◆ Stored data entries
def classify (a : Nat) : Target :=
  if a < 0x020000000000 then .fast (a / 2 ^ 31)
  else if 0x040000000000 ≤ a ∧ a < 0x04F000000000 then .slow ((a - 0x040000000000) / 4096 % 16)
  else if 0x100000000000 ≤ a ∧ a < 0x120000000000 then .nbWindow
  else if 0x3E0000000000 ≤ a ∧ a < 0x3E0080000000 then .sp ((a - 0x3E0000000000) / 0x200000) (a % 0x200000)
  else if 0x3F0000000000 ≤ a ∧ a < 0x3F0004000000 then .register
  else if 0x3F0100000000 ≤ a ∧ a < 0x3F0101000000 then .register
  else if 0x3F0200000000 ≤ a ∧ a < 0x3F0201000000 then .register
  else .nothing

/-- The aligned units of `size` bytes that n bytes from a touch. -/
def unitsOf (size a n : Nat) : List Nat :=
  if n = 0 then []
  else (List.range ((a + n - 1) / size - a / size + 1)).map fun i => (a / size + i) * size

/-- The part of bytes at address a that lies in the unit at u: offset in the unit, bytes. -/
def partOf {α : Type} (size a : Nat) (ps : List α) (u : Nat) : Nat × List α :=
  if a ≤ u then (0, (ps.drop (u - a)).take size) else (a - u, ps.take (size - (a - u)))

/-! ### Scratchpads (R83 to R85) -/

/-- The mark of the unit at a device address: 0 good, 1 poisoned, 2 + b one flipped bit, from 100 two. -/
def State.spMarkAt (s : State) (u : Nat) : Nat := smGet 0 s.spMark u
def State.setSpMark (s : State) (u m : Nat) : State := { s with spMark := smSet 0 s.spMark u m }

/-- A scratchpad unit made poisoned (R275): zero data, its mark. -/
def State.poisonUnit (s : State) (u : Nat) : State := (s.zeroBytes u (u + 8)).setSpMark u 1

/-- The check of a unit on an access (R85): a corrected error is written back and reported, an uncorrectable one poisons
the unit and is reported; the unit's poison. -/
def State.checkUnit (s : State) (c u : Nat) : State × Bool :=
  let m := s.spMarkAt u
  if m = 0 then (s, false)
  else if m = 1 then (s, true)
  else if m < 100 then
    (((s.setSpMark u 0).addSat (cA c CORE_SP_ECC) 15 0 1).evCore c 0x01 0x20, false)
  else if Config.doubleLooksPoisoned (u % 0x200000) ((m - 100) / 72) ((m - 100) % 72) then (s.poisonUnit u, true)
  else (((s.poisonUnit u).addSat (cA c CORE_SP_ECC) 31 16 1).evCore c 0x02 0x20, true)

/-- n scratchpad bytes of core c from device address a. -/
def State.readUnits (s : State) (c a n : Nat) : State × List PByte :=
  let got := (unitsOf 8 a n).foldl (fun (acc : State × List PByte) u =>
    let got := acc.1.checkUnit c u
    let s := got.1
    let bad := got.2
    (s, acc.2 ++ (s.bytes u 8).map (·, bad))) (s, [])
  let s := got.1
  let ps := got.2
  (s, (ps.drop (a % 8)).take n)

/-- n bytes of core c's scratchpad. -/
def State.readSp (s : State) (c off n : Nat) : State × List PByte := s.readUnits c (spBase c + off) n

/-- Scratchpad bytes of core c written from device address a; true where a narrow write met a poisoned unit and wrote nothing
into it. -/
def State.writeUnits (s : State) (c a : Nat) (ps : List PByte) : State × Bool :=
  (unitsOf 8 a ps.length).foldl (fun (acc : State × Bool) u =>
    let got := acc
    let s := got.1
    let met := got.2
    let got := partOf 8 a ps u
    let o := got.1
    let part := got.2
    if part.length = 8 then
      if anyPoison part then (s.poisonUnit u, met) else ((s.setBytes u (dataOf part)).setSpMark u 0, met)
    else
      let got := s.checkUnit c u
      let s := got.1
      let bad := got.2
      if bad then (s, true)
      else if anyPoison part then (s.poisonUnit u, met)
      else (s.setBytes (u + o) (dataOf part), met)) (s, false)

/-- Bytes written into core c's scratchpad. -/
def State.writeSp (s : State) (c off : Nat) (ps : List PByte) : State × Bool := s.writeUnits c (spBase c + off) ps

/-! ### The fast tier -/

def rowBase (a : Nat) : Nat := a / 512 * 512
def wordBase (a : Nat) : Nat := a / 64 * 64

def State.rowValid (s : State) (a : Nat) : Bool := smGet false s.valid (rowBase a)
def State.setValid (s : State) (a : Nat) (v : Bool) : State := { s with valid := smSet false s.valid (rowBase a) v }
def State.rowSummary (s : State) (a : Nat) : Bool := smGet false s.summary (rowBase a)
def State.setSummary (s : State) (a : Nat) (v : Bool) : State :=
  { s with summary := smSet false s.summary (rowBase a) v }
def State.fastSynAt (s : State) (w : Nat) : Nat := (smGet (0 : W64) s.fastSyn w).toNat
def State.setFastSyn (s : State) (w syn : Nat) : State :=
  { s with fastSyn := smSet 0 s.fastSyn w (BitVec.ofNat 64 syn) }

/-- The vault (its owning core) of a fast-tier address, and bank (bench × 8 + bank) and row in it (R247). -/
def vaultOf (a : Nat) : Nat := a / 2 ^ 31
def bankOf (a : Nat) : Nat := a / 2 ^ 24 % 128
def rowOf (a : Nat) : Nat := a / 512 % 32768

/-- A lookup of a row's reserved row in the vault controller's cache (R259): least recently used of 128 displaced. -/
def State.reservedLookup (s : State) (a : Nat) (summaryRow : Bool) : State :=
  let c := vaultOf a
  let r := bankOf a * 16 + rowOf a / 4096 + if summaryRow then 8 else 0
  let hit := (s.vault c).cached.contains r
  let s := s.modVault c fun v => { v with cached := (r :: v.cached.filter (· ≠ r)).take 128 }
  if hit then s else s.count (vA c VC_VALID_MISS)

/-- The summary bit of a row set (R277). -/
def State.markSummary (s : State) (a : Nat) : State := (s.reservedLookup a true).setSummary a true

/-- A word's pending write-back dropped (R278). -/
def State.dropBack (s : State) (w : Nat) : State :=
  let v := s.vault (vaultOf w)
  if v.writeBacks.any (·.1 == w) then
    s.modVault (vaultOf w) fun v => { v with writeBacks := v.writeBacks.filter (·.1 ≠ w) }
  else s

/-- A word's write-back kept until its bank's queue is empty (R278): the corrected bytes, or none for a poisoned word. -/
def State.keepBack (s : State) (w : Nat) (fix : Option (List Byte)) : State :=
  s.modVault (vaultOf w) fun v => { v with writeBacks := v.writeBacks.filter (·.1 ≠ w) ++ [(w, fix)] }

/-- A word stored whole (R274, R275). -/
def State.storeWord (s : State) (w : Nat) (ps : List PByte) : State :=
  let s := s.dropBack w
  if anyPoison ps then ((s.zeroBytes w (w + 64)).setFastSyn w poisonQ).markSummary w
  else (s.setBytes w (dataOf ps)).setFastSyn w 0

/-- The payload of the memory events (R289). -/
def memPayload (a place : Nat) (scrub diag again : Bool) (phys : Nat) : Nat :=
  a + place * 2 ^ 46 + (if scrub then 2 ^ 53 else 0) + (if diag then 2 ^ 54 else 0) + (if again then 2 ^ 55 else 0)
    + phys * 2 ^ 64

◆ ABOUT THIS EXERCISE
Would you print exactly, and only, the lines of the data above from the line with "w) ++ [(w, fix)]" through the line with "def memPayload (a", inclusive?

◆ OUTPUT
  s.modVault (vaultOf w) fun v => { v with writeBacks := v.writeBacks.filter (·.1 ≠ w) ++ [(w, fix)] }

/-- A word stored whole (R274, R275). -/
def State.storeWord (s : State) (w : Nat) (ps : List PByte) : State :=
  let s := s.dropBack w
  if anyPoison ps then ((s.zeroBytes w (w + 64)).setFastSyn w poisonQ).markSummary w
  else (s.setBytes w (dataOf ps)).setFastSyn w 0

/-- The payload of the memory events (R289). -/
def memPayload (a place : Nat) (scrub diag again : Bool) (phys : Nat) : Nat :=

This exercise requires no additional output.